*PROVIDED INFORMATION*:
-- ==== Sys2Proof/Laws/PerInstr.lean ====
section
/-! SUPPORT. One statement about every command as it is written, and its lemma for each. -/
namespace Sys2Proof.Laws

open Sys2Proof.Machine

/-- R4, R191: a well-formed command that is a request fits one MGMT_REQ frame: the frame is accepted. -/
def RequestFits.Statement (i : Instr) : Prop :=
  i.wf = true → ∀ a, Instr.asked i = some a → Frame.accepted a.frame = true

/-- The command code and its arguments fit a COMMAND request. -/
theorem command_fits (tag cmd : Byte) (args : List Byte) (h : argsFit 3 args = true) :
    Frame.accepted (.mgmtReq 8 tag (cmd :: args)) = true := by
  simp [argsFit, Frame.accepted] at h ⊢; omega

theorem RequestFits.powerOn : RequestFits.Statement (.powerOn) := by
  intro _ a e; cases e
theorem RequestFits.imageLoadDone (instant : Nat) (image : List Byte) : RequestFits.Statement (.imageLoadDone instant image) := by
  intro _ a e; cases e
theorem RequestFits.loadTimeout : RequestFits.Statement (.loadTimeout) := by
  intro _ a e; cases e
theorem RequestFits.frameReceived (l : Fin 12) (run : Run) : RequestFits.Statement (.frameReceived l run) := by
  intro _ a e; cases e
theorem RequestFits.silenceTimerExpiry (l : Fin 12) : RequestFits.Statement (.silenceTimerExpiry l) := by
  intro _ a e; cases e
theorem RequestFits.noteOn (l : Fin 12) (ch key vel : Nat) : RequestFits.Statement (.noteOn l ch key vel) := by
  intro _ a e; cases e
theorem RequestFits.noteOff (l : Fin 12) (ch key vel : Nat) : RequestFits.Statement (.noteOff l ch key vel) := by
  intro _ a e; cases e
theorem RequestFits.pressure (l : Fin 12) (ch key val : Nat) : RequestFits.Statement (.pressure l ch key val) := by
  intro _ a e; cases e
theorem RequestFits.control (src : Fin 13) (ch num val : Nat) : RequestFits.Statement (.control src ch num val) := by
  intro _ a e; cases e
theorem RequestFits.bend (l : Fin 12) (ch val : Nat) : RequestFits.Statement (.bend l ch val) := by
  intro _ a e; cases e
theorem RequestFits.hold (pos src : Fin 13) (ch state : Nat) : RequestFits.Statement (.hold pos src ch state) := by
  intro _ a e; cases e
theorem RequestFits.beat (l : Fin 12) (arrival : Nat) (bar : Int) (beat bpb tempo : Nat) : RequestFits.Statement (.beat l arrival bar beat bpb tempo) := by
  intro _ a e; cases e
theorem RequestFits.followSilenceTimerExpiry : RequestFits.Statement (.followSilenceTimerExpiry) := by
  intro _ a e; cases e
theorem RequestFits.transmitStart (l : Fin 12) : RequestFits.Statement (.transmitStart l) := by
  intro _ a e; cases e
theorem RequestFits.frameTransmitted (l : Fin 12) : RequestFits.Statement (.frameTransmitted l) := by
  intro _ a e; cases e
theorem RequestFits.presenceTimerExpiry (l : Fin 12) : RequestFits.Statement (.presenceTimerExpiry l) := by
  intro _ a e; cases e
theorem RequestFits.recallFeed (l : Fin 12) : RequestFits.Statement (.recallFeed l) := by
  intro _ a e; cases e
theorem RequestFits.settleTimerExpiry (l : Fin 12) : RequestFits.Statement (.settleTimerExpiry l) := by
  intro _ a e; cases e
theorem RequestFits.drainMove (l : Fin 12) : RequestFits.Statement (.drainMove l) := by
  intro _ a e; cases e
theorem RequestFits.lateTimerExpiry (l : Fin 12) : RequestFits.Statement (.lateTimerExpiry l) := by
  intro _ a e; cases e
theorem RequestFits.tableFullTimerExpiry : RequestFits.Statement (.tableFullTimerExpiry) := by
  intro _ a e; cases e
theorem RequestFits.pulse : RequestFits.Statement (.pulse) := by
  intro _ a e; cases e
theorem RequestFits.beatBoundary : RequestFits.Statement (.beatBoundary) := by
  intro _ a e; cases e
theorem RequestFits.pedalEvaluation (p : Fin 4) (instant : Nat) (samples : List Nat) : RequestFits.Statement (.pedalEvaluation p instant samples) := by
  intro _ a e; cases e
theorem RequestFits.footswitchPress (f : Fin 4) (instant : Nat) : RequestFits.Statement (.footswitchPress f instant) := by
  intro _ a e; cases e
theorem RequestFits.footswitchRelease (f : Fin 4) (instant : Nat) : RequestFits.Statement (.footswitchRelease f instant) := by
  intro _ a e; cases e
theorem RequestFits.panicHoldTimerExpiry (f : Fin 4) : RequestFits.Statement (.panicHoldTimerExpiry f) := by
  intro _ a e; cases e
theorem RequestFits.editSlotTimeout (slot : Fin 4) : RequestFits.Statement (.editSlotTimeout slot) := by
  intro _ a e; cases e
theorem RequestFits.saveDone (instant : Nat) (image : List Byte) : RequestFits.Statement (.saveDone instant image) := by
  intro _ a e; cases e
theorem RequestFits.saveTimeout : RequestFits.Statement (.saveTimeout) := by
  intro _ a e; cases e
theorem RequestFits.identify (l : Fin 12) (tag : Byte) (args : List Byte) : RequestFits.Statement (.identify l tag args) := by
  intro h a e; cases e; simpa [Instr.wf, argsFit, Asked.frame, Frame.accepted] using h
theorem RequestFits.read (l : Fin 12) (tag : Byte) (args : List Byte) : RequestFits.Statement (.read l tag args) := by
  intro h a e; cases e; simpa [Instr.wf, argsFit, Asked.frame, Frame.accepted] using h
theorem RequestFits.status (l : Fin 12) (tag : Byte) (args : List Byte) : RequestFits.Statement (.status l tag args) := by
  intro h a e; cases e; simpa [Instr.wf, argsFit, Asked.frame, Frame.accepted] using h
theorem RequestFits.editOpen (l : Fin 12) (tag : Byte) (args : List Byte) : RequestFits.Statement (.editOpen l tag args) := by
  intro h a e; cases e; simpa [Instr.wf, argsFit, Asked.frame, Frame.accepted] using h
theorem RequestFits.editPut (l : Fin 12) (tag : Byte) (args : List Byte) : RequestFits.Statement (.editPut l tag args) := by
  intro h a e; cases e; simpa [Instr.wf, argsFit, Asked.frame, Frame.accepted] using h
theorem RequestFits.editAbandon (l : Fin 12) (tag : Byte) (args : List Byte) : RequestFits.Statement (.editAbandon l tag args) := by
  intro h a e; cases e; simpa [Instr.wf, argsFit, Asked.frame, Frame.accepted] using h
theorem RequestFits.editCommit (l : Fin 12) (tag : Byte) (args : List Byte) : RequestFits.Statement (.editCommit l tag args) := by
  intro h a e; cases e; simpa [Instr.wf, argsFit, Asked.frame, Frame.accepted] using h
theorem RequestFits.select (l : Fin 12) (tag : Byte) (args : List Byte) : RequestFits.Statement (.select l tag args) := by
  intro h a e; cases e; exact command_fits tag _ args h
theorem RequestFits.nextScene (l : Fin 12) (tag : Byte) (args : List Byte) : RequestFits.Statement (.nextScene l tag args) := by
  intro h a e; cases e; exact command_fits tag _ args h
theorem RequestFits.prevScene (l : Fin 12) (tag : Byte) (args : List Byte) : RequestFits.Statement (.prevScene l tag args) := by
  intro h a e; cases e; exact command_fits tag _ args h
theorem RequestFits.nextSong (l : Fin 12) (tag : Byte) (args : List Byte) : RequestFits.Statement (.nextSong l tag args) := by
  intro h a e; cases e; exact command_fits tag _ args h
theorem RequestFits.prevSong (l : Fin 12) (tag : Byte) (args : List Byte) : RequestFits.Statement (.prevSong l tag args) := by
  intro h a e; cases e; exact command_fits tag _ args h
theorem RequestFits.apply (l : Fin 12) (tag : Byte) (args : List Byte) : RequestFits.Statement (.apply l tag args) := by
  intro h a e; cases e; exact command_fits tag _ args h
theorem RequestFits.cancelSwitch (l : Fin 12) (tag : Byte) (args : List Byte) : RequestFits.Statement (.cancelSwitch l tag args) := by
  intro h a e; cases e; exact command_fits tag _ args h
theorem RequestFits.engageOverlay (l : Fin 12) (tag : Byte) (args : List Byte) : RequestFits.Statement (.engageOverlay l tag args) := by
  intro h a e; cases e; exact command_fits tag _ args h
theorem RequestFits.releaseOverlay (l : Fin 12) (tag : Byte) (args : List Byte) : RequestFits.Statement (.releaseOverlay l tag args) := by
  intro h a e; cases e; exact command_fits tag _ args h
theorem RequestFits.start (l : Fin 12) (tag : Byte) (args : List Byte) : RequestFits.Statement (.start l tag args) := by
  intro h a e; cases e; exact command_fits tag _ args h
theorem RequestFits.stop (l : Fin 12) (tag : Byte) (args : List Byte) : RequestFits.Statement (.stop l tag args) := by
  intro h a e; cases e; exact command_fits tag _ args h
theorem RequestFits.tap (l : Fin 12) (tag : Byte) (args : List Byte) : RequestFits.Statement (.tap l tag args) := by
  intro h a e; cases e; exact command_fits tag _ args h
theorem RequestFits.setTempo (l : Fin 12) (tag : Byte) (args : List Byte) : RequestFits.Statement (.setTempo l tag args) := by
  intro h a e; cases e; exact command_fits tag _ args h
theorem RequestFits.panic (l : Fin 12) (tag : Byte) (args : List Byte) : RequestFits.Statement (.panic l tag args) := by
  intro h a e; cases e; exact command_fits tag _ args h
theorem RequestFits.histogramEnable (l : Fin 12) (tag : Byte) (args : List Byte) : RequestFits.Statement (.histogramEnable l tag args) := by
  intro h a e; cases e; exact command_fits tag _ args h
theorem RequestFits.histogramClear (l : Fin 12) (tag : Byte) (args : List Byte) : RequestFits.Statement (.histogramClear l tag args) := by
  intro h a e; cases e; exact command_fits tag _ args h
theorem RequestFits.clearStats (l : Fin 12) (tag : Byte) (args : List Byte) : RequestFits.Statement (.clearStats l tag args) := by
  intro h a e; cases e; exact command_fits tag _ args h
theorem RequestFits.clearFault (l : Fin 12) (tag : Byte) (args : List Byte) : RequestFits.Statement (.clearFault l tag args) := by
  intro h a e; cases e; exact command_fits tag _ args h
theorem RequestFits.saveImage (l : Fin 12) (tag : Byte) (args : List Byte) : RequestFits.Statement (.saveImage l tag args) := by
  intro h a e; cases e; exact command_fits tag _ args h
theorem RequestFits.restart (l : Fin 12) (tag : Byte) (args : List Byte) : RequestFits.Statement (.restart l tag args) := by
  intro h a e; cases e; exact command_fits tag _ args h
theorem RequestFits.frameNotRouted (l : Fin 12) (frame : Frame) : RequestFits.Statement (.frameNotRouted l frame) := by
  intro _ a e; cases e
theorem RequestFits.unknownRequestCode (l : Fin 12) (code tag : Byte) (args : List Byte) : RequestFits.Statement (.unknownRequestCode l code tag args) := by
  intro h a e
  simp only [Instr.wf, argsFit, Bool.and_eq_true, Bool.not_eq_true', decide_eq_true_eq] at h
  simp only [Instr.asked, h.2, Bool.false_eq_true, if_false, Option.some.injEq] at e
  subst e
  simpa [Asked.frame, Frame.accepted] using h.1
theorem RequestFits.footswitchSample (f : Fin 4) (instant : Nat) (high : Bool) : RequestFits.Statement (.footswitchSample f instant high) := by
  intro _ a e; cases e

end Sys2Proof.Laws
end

*DIRECTIONS*: Search the data for "some". Copy every line that has it.

*TASK SOLUTION*:
  i.wf = true → ∀ a, Instr.asked i = some a → Frame.accepted a.frame = true
  simp only [Instr.asked, h.2, Bool.false_eq_true, if_false, Option.some.injEq] at e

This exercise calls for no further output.